»»

-- ==== Sys2Proof/Machine/Memory.lean ====
section
/-! DEFINITION. Memory, the physical map, store queues, line locks, page walks and translation, and the access of a
hart to its bytes (chapters 7 and 8, R345, R346, R366, R381). -/

namespace Sys2Proof.Machine

/-! ### Cells -/

/-- The byte at a physical address: an address that is not listed reads 0. -/
def memGet : Memory → Nat → Byte
  | [], _ => 0
  | (b, v) :: rest, a => if a = b then v else if a < b then 0 else memGet rest a

/-- The memory with one byte written, in canonical form. -/
def memSet : Memory → Nat → Byte → Memory
  | [], a, v => if v = 0 then [] else [(a, v)]
  | (b, w) :: rest, a, v =>
    if a < b then (if v = 0 then (b, w) :: rest else (a, v) :: (b, w) :: rest)
    else if a = b then (if v = 0 then rest else (a, v) :: rest)
    else (b, w) :: memSet rest a v

/-- The canonical form: addresses strictly rise and no listed byte is 0. -/
def memWfFrom : Nat → Memory → Bool
  | _, [] => true
  | lo, (a, v) :: rest => decide (lo ≤ a) && v != 0 && memWfFrom (a + 1) rest

/-- The canonical form of a memory. -/
def Memory.wf (m : Memory) : Bool := memWfFrom 0 m

/-- A byte with the bits of `mask` taken from `val`. -/
def mixByte (old val mask : Byte) : Byte := (old &&& ~~~mask) ||| (val &&& mask)

/-- A masked write to a memory. -/
def memPut (m : Memory) (w : ByteWrite) : Memory := memSet m w.pa (mixByte (memGet m w.pa) w.val w.mask)

/-- Masked writes in order. -/
def memPuts (m : Memory) (ws : List ByteWrite) : Memory := ws.foldl memPut m

/-- A little-endian number from bytes. -/
def leNat : List Byte → Nat
  | [] => 0
  | b :: rest => b.toNat + 256 * leNat rest

/-- The n low bytes of a number, little-endian. -/
def leBytes : Nat → Nat → List Byte
  | 0, _ => []
  | n + 1, x => BitVec.ofNat 8 x :: leBytes n (x / 256)

/-- Full writes of bytes from an address up. -/
def writesAt (pa : Nat) : List Byte → List ByteWrite
  | [] => []
  | b :: rest => { pa := pa, val := b, mask := 0xFF } :: writesAt (pa + 1) rest

/-! ### The physical map (Table 7.2) -/

/-- What a physical address names. -/
inductive Region where
  | global
  | host (off : Nat)
  | spad (c : Nat) (off : Nat)
  | sdm (c : Nat) (off : Nat)
  | remote (m : Nat)
  | hole
  deriving DecidableEq, Repr

/-- The first address of core c's slot. -/
def slotBase (c : Nat) : Nat := 0xC0000000000 + c * 0x1000000

/-- The region of a 52-bit physical address on a part (R12, R192, R193, Table 7.2): a part without fabric ports reaches no
other module. -/
def regionOf (p : Part) (pa : Nat) : Region :=
  if pa / 2 ^ 44 ≠ 0 then (if Config.hasFab p then .remote (pa / 2 ^ 44) else .hole)
  else if pa < Config.memBytes p then .global
  else if 0x80000000000 ≤ pa ∧ pa < 0xC0000000000 then .host (pa - 0x80000000000)
  else if 0xC0000000000 ≤ pa ∧ pa < 0xE0000000000 then
    let c := (pa - 0xC0000000000) / 0x1000000
    let o := (pa - 0xC0000000000) % 0x1000000
    if c < Config.cores p then
      if o < 0x400000 then .spad c o else if o < 0x440000 then .sdm c (o - 0x400000) else .hole
    else .hole
  else .hole

/-- The region of an address on the module. -/
def State.region (s : State) (pa : Nat) : Region := regionOf s.part pa

/-- A frame can be mapped (R193; R222 on the 8810): the offset within the named module lies in memory, the host window
or a local memory. The map of another module is taken as this part's own (log 88). -/
def mappable (p : Part) (pa : Nat) : Bool :=
  match regionOf p (pa % 2 ^ 44) with
  | .hole => false
  | _ => pa / 2 ^ 44 == 0 || Config.hasFab p

/-- The host address an open aperture gives a window offset: none where SIZE is outside 12 to 38, the offset lies past
the aperture, or HBASE[11:0] breaks its rule, and the access raises HOST_WINDOW (R1, R381, log 74). -/
def State.aperture (s : State) (off : Nat) : Option Nat :=
  let n := off / 2 ^ 38
  let o := off % 2 ^ 38
  if h : n < 16 then
    let a := s.apertures[n]
    let g := a.size.toNat
    if 12 ≤ g ∧ g ≤ 38 ∧ o < 2 ^ g ∧ a.hbase.toNat % 4096 = 0 then some ((a.hbase.toNat + o) % 2 ^ 64) else none
  else none

/-! ### Homes and store queues -/

/-- Lines of global memory with uncorrectable data (R346). -/
def State.badLineOf (s : State) (pa : Nat) : Option BadLine := s.badLines.find? (fun b => b.line == pa / 128)

/-- The tval of an uncorrectable line (Table 13.2): the number of its stack or slice, among those that the part has, is a
free value (R12, log 10). -/
def lineTval (p : Part) (b : BadLine) : Word :=
  let place : Nat := if b.llc then (Config.sliceNumber b.line).toNat
    else (Config.stackNumber b.line).toNat % Config.stackCount p
  BitVec.ofNat 64 (place * 2 ^ 56 + b.line % 2 ^ 45 * 128)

««

Work instructions: Transcribe every line of the records exactly, please.

Finished task:
-- ==== Sys2Proof/Machine/Memory.lean ====
section
/-! DEFINITION. Memory, the physical map, store queues, line locks, page walks and translation, and the access of a
hart to its bytes (chapters 7 and 8, R345, R346, R366, R381). -/

namespace Sys2Proof.Machine

/-! ### Cells -/

/-- The byte at a physical address: an address that is not listed reads 0. -/
def memGet : Memory → Nat → Byte
  | [], _ => 0
  | (b, v) :: rest, a => if a = b then v else if a < b then 0 else memGet rest a

/-- The memory with one byte written, in canonical form. -/
def memSet : Memory → Nat → Byte → Memory
  | [], a, v => if v = 0 then [] else [(a, v)]
  | (b, w) :: rest, a, v =>
    if a < b then (if v = 0 then (b, w) :: rest else (a, v) :: (b, w) :: rest)
    else if a = b then (if v = 0 then rest else (a, v) :: rest)
    else (b, w) :: memSet rest a v

/-- The canonical form: addresses strictly rise and no listed byte is 0. -/
def memWfFrom : Nat → Memory → Bool
  | _, [] => true
  | lo, (a, v) :: rest => decide (lo ≤ a) && v != 0 && memWfFrom (a + 1) rest

/-- The canonical form of a memory. -/
def Memory.wf (m : Memory) : Bool := memWfFrom 0 m

/-- A byte with the bits of `mask` taken from `val`. -/
def mixByte (old val mask : Byte) : Byte := (old &&& ~~~mask) ||| (val &&& mask)

/-- A masked write to a memory. -/
def memPut (m : Memory) (w : ByteWrite) : Memory := memSet m w.pa (mixByte (memGet m w.pa) w.val w.mask)

/-- Masked writes in order. -/
def memPuts (m : Memory) (ws : List ByteWrite) : Memory := ws.foldl memPut m

/-- A little-endian number from bytes. -/
def leNat : List Byte → Nat
  | [] => 0
  | b :: rest => b.toNat + 256 * leNat rest

/-- The n low bytes of a number, little-endian. -/
def leBytes : Nat → Nat → List Byte
  | 0, _ => []
  | n + 1, x => BitVec.ofNat 8 x :: leBytes n (x / 256)

/-- Full writes of bytes from an address up. -/
def writesAt (pa : Nat) : List Byte → List ByteWrite
  | [] => []
  | b :: rest => { pa := pa, val := b, mask := 0xFF } :: writesAt (pa + 1) rest

/-! ### The physical map (Table 7.2) -/

/-- What a physical address names. -/
inductive Region where
  | global
  | host (off : Nat)
  | spad (c : Nat) (off : Nat)
  | sdm (c : Nat) (off : Nat)
  | remote (m : Nat)
  | hole
  deriving DecidableEq, Repr

/-- The first address of core c's slot. -/
def slotBase (c : Nat) : Nat := 0xC0000000000 + c * 0x1000000

/-- The region of a 52-bit physical address on a part (R12, R192, R193, Table 7.2): a part without fabric ports reaches no
other module. -/
def regionOf (p : Part) (pa : Nat) : Region :=
  if pa / 2 ^ 44 ≠ 0 then (if Config.hasFab p then .remote (pa / 2 ^ 44) else .hole)
  else if pa < Config.memBytes p then .global
  else if 0x80000000000 ≤ pa ∧ pa < 0xC0000000000 then .host (pa - 0x80000000000)
  else if 0xC0000000000 ≤ pa ∧ pa < 0xE0000000000 then
    let c := (pa - 0xC0000000000) / 0x1000000
    let o := (pa - 0xC0000000000) % 0x1000000
    if c < Config.cores p then
      if o < 0x400000 then .spad c o else if o < 0x440000 then .sdm c (o - 0x400000) else .hole
    else .hole
  else .hole

/-- The region of an address on the module. -/
def State.region (s : State) (pa : Nat) : Region := regionOf s.part pa

/-- A frame can be mapped (R193; R222 on the 8810): the offset within the named module lies in memory, the host window
or a local memory. The map of another module is taken as this part's own (log 88). -/
def mappable (p : Part) (pa : Nat) : Bool :=
  match regionOf p (pa % 2 ^ 44) with
  | .hole => false
  | _ => pa / 2 ^ 44 == 0 || Config.hasFab p

/-- The host address an open aperture gives a window offset: none where SIZE is outside 12 to 38, the offset lies past
the aperture, or HBASE[11:0] breaks its rule, and the access raises HOST_WINDOW (R1, R381, log 74). -/
def State.aperture (s : State) (off : Nat) : Option Nat :=
  let n := off / 2 ^ 38
  let o := off % 2 ^ 38
  if h : n < 16 then
    let a := s.apertures[n]
    let g := a.size.toNat
    if 12 ≤ g ∧ g ≤ 38 ∧ o < 2 ^ g ∧ a.hbase.toNat % 4096 = 0 then some ((a.hbase.toNat + o) % 2 ^ 64) else none
  else none

/-! ### Homes and store queues -/

/-- Lines of global memory with uncorrectable data (R346). -/
def State.badLineOf (s : State) (pa : Nat) : Option BadLine := s.badLines.find? (fun b => b.line == pa / 128)

/-- The tval of an uncorrectable line (Table 13.2): the number of its stack or slice, among those that the part has, is a
free value (R12, log 10). -/
def lineTval (p : Part) (b : BadLine) : Word :=
  let place : Nat := if b.llc then (Config.sliceNumber b.line).toNat
    else (Config.stackNumber b.line).toNat % Config.stackCount p
  BitVec.ofNat 64 (place * 2 ^ 56 + b.line % 2 ^ 45 * 128)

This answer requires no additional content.